Paul Kozachuk

Profile
- Position: Linebacker

Personal information
- Born: May 12, 1994 (age 32) London, Ontario, Canada
- Listed height: 5 ft 11 in (1.80 m)
- Listed weight: 220 lb (100 kg)

Career information
- High school: Oakridge Secondary
- College: Toronto
- CFL draft: 2018 (6th round, 46th overall pick)

Career history
- 2018–2019: Montreal Alouettes
- 2020–2021: Toronto Argonauts*
- 2021: Montreal Alouettes
- * Offseason or practice squad member only
- Stats at CFL.ca

= Paul Kozachuk =

Canadian football player (born 1994)

Paul Kozachuk (born May 12, 1994) is a Canadian former professional football linebacker who played in the Canadian Football League (CFL). He played U Sports football for the Toronto Varsity Blues from 2014 to 2017.

==Professional career==

Pre-draft measurables
| Height | Weight | 40-yard dash | 20-yard shuttle | Three-cone drill | Vertical jump | Broad jump | Bench press |
| 5 ft 11+1⁄2 in (1.82 m) | 212 lb (96 kg) | 4.81 s | 4.33 s | 7.49 s | 39.0 in (0.99 m) | 10 ft 1+1⁄4 in (3.08 m) | 17 reps |
All values from CFL Combine

===Montreal Alouettes (first stint)===
Kozachuk was drafted by the Montreal Alouettes in the sixth round, 46th overall, in the 2018 CFL draft and signed with the club on May 19, 2018. He made his professional debut on June 16, 2018 against the BC Lions.
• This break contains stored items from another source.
/-- The pair of a semaphore (R192, R193). -/
def Vet.swaitOk (v : Vet) (w : StreamWord) : Bool :=
  let x := v.plan.sems.getD (w.imm.toNat % 32) 0
  if w.mode.getLsbD 0 then decide (bits x 18 16 = v.k) else decide (bits x 22 20 = v.k)

/-- Engine cycles of one NTT pass over a limb, and the passes (R83). -/
def nttPasses (n : Nat) : Nat := if n ≤ 12 then 1 else 2
def nttCycles (n : Nat) (fwd : Bool) : Nat := (n + (if fwd then 0 else 1)) * max (2 ^ n / 256) 8 + 48 * nttPasses n

/-- The worst-case time of an instruction in engine cycles (R206, log entry 36): its count on an unloaded scratchpad, and 10
for each cycle in which it issues a line request, at 128 elements, 8 feeder lines, 32 filled or 16 copied lines a cycle. A limb of an exchange that comes from a direct
queue has the elements of the op's operand. -/
def Vet.worst (v : Vet) (op : Nat) (w : StreamWord) : Nat :=
  let x := tabEntry v.tab w.imm.toNat
  let c := w.count.toNat
  let at_ := fun (busy req : Nat) => busy + 10 * req
  let lines := fun (per : Nat) => at_ ((c + per - 1) / per) ((c + per - 1) / per)
  match op with
  | 0x20 | 0x21 => lines 8
  | 0x22 => (c + 7) / 8
  | 0x23 => lines 32
  | 0x24 => lines 16
  | 0x30 | 0x31 =>
    let n := (nttRec x).log2N
    c * at_ (nttCycles n (decide (op = 0x30))) (2 * nttPasses n * (2 ^ n / 128))
  | 0x32 =>
    let n := (nttRec x).log2N
    at_ ((n - 1) * (2 ^ n / 128) + 48 * nttPasses n + c * (2 ^ n / 128)) ((2 * nttPasses n + c) * (2 ^ n / 128))
  | 0x40 => at_ (c + 24) c
  | 0x41 | 0x42 =>
    let g := 2 ^ (cableRec x).log2N / 128
    c * at_ (g + 24) g
  | 0x43 => at_ (128 * c) (128 * c)
  | 0x44 => at_ (c * (((cableRec x).rowLines + 31) / 32)) (c * (((cableRec x).rowLines + 31) / 32))
  | 0x45 =>
    let g := (2 ^ ((cableRec x).rows + (cableRec x).cols) + 127) / 128
    c * at_ (g + 24) g
  | 0x46 =>
    let q := v.q w.inA.toNat
    let row := 2 ^ v.log2N / (if w.mode.getLsbD 0 then (cableRec x).t else 1)
    let g := ((if q.direct then (typeBits q.ty * row + 511) / 512 else q.slotLines) + 1) / 2
    c * at_ g g
  | 0x52 => at_ (c + 88) c
  | 0x61 =>
    let g := c * (plyRec x).beta * (2 ^ v.log2N / 128)
    at_ (g + 40) g
  | _ => 0

/-- The loops and WHEN ranges of an image (R186, R187): a walk with the ends of the open loops, innermost first. -/
def flowOk (ops : List (Nat × StreamWord)) (len : Nat) : Nat → List Nat → List (Nat × StreamWord) → Bool
  | _, _, [] => true
  | i, ends, (op, w) :: rest =>
    let ends := ends.filter (fun e => decide (i < e))
    let room := ends.headD len
    (if op = 0x01 then decide (w.mode.toNat = ends.length) && decide (ends.length < 8) && decide (i + 1 + w.imm.toNat ≤ room)
     else if op = 0x03 then decide (i + 1 + w.count.toNat ≤ room) &&
       ((ops.drop (i + 1)).take w.count.toNat).all (fun g => decide (g.1 ≠ 0x01) && decide (g.1 ≠ 0x0F))
     else true) &&
    flowOk ops len (i + 1) (if op = 0x01 then (i + 1 + w.imm.toNat) :: ends else ends) rest

/-- Is END reached on every path: one stands outside every loop that may be skipped (R186, R206)? -/
def endReached (ops : List (Nat × StreamWord)) : Bool :=
  (ops.zipIdx).any (fun (x, i) => decide (x.1 = 0x0F) &&
    (ops.zipIdx).all (fun (y, j) => !(decide (y.1 = 0x01) && decide (j < i) && decide (i < j + 1 + y.2.imm.toNat) && decide (y.2.count = 0))))

/-- Every PMAC stands behind a PKEY (R200). -/
def pmacOk (ops : List (Nat × StreamWord)) : Bool :=
  (ops.zipIdx).all (fun (x, i) => decide (x.1 ≠ 0x61) || (ops.take i).any (fun y => decide (y.1 = 0x60)))

/-- Is instruction `i` governed by a WHEN, and may it be passed over: by a WHEN, or in a LOOP of `COUNT` 0 (R186, R187)? -/
def governed (ops : List (Nat × StreamWord)) (i : Nat) : Bool :=
  (ops.zipIdx).any (fun (y, j) => decide (y.1 = 0x03) && decide (j < i) && decide (i ≤ j + y.2.count.toNat))
def optional (ops : List (Nat × StreamWord)) (i : Nat) : Bool :=
  governed ops i || (ops.zipIdx).any (fun (y, j) => decide (y.1 = 0x01) && decide (j < i) && decide (i ≤ j + y.2.imm.toNat) && decide (y.2.count = 0))

/-- The loops that run instruction `i` more than once: first and last index of their bodies. -/
def repeating (ops : List (Nat × StreamWord)) (i : Nat) : List (Nat × Nat) :=
  (ops.zipIdx).filterMap (fun (y, j) =>
    if y.1 = 0x01 ∧ 2 ≤ y.2.count.toNat ∧ j < i ∧ i ≤ j + y.2.imm.toNat then some (j + 1, j + y.2.imm.toNat) else none)

/-- Groups of the Rib array as the image shows them (R106, log entry 92): an RMAC that follows another of its group, in the image or from the end of a loop's
body to its start, opens the group when the other closed it, and only then; the first of a group opens it. What follows an RMAC that may be passed over is left
to the run. -/
def groupsOk (ops : List (Nat × StreamWord)) : Bool :=
  let rmacs := (ops.zipIdx).filter (fun x => decide (x.1.1 = 0x52))
  let ofGroup := fun (g : Nat) => rmacs.filter (fun x => decide (x.1.2.mode.toNat % 4 = g))
  let follows := fun (a b : (Nat × StreamWord) × Nat) => optional ops a.2 || decide (flag b.1.2 0 = flag a.1.2 1)
  (List.range 4).all (fun g =>
    let rs := ofGroup g
    (rs.take 1).all (fun x => flag x.1.2 0) && (rs.zip (rs.drop 1)).all (fun x => follows x.1 x.2) &&
    rs.all (fun b => (repeating ops b.2).all (fun (lo, hi) =>
      let body := rs.filter (fun x => decide (lo ≤ x.2 ∧ x.2 ≤ hi))
      decide ((body.head?).map (·.2) ≠ some b.2) || optional ops b.2 || (body.getLast?).all (fun a => follows a b))))

/-- The array mode in which RMAC `i` stands, where the image shows it: that of the last RMODE before it, modular before any. -/
def shownMode (ops : List (Nat × StreamWord)) (i : Nat) : Option Nat :=
  match (((ops.zipIdx).take i).filter (fun x => decide (x.1.1 = 0x50))).getLast? with
  | none => some 0
  | some x => if optional ops x.2 then none else some (x.1.2.mode.toNat % 4)

/-- The first six rows of R206 on one image. -/
def Vet.malformed (v : Vet) (img : List (BitVec 64)) : Bool :=
  let ops := img.map (fun x => (wordOpcode x, wordOf x))
  !(ops.all (fun (op, w) => wordOk v.k op w && v.inOk w.inA && v.inOk w.inB && v.outOk w.out) &&
    flowOk ops ops.length 0 [] ops && endReached ops &&
    ops.all (fun (op, w) => (decide (op ≠ 0x04) || v.swaitOk w) && (decide (op ≠ 0x06) || decide (w.imm.toNat / 1024 < v.plan.ranks))) &&
    (decide (v.k ≠ 5) || pmacOk ops) && (decide (v.k ≠ 4) || groupsOk ops) &&
    ops.all (fun (op, w) => (recordIdx v.k op w).all v.loaded && v.recordOk op w) &&
    (ops.zipIdx).all (fun (x, i) => decide (x.1 ≠ 0x52) || (shownMode ops i).all (fun m => ribModeOk m x.2 (ribRec (tabEntry v.tab x.2.imm.toNat)))) &&
    ops.all (fun (op, w) => decide (v.worst op w ≤ 2 ^ 20)))

/-- The feed records that an image names. -/
def Vet.feeds (v : Vet) (img : List (BitVec 64)) : List (FeedRec × Nat × Bool) :=
  if v.k ≠ 0 then [] else img.flatMap (fun x => feedsOf v.tab (wordOpcode x) (wordOf x))

/-- A tensor that a pattern walks: what names it, and how. -/
structure VetTensor where
  idx : Nat          -- table index of the descriptor
  t : TDesc
  count : Nat        -- lines of the transfer
  dest : Bool
  stash : Bool

/-- The tensor descriptors that an image's feed records name. -/
def Vet.tensors (v : Vet) (img : List (BitVec 64)) : List VetTensor :=
  (v.feeds img).filterMap (fun (r, n, d) => if r.tdesc = 0xFFFF then none else some ⟨r.tdesc, tabTensor v.tab r.tdesc, n, d, decide (r.space = 1)⟩)

/-- A misaligned record: a feed `BASE`, a constant block. -/
def Vet.misaligned (v : Vet) (img : List (BitVec 64)) : Bool :=
  (v.feeds img).any (fun (r, _) => decide (r.space = 0) && decide (r.base % 64 ≠ 0)) ||
  img.any (fun x => decide (wordOpcode x = 0x51) && decide (v.k = 4) && decide ((constRec (tabEntry v.tab (wordOf x).imm.toNat)).base % 64 ≠ 0))

/-- The combine regions of an image (R224): its combining descriptors. -/
def combinesOf (k : Nat) (tab : Tab (BitVec 512)) (img : List (BitVec 64)) : List TDesc :=
  (img.filterMap (fun x =>
    let w := wordOf x
    let i := if wordOpcode x = 0x21 then w.imm.toNat else w.imm.toNat + 1
    let r := feedRec (tabEntry tab i)
    if k = 0 ∧ (wordOpcode x = 0x21 ∨ wordOpcode x = 0x22) ∧ r.tdesc ≠ 0xFFFF ∧ r.space = 0 ∧ (tabTensor tab r.tdesc).combine ≠ 0 then some (tabTensor tab r.tdesc) else none)).eraseDups

/-- The combine regions of a plan. -/
def CustomPlan.combines (pl : CustomPlan) : List TDesc :=
  (pl.tables.flatMap (fun t => combinesOf 0 (rankTable t []) (pl.images.headD []))).eraseDups

/-- The whole extent of a descriptor as its owned region. -/
def TDesc.whole (t : TDesc) : TDesc := { t with dim := t.dim.map (fun d => { d with org := 0, own := d.ext, lo := 0, hi := 0 }), orgRc := [] }

/-- Fill a combine region with the identity of its function: the whole extent of the descriptor (R224). -/
def fillCombine (p : Nat) (unit : Option Nat) (t : TDesc) : Eng Unit :=
  let f := t.whole
  let row := List.replicate (f.d 0).own (combineId t.combine)
  let runs := f.ownRuns [] ((f.outer (fun t d => t.ownRange [] d)).map (fun _ => row))
  engStore 3 (fun s => runs.foldl (fun acc (a, bs) =>
    match acc with
    | .error e => .error e
    | .ok s => s.writeVA p a bs .combine unit) (.ok s))

/-- The footprints in device space of a pattern's transfers, read or written (R247): of a combine region its extent (R224). -/
def CustomPlan.foots (pl : CustomPlan) (dest : Bool) : List (Nat × Nat) :=
  (pl.transfers.filterMap (fun x => if x.stash ∨ x.dest ≠ dest then none
    else some (if x.t.combine = 0 then x.t.footprint x.rows dest else x.t.extentBytes))).eraseDups

/-- What the destinations of a pattern may leave unspecified: the owned regions of its transfers, and the elements of the extent of a combine region (R134, R207, R224, R242). -/
def CustomPlan.writes (pl : CustomPlan) : List (Nat × Nat) :=
  (pl.transfers.flatMap (fun x => if x.stash ∨ !x.dest then [] else ownRegions (if x.t.combine = 0 then x.t.placed x.rows else x.t.whole))).eraseDups

/-- The chain slots that an image names: by NTT and constant records and by residue tensors (R74). -/
def Vet.chains (v : Vet) (img : List (BitVec 64)) : List Nat :=
  img.flatMap (fun x =>
    let e := tabEntry v.tab (wordOf x).imm.toNat
    if v.k = 1 ∧ (wordOpcode x = 0x30 ∨ wordOpcode x = 0x31 ∨ wordOpcode x = 0x32) then [(nttRec e).chain]
    else if v.k = 4 ∧ wordOpcode x = 0x51 then [(constRec e).chain] else []) ++
  ((v.tensors img).filter (fun x => x.t.residue)).map (fun x => x.t.chain)

/-- The checks of R206 on all ranks and images, row by row of its table, then those of R249 on the tensor descriptors in turn, in the order in which ranks, images and
instructions name them. Where a row counter moves a window, step 4 sees its first place, and is made again for each transfer; step 5 compares the windows of the transfers that
the images issue, each with each (R245), and is made again as well. -/
def patternCheck (pl : CustomPlan) (vs : List (Vet × List (BitVec 64))) : Eng Unit := do
  engAssert (vs.all (fun (v, i) => !v.malformed i && (List.range 48).all (fun q => decide ((v.q q).ty ≤ 5)))) .descMalformed
  engAssert (vs.all (fun (v, i) => !v.misaligned i)) .align
  engAssert (vs.all (fun (v, i) => i.all (fun x => !(decide (wordOpcode x = 0x24) && decide (v.k = 0)) || decide ((wordOf x).inA ≠ (wordOf x).out)))) .overlap
  engAssert (vs.all (fun (v, i) => decide (v.s.grade ≠ 2) || i.all (fun x => !(decide (wordOpcode x = 0x50) && decide (v.k = 4) && decide ((wordOf x).mode.toNat ≠ 0))))) .engineAbsent
  let moves := pl.transfers
  (vs.flatMap (fun (v, i) => (v.tensors i).map (fun x => (v, x)))).forM (fun (v, x) => do
    engAssert (v.feedTensorOk x.idx x.count x.dest) .descMalformed
    engAssert x.t.alignOk .align
    engAssert (x.t.boundsOk [] x.dest x.stash) .bounds
    engAssert (!x.dest || (x.t.aliasOk && (moves.filter (fun u => decide (u.rank = v.rank) && u.dest && decide (u.t = x.t) && decide (u.stash = x.stash))).all (fun u => moves.all u.apart))) .overlap)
For the 2018 season, he played in 13 regular season games, recording nine special teams tackles. In 2019, he played in 17 regular season games, where he had one defensive tackle and eight special teams tackles. He made his post-season debut in the team's East Semi-Final loss to the Edmonton Eskimos where he had one special teams tackle.

===Toronto Argonauts===
After becoming a free agent, Kozachuk signed with the Toronto Argonauts on February 18, 2020. However, he did not play in 2020 due to the cancellation of the 2020 CFL season and was re-signed on February 17, 2021. He was later released on May 18, 2021.

===Montreal Alouettes (second stint)===
On September 14, 2021, it was announced that Kozachuk had re-signed with the Alouettes to a practice roster agreement. He became a free agent after the 2021 season.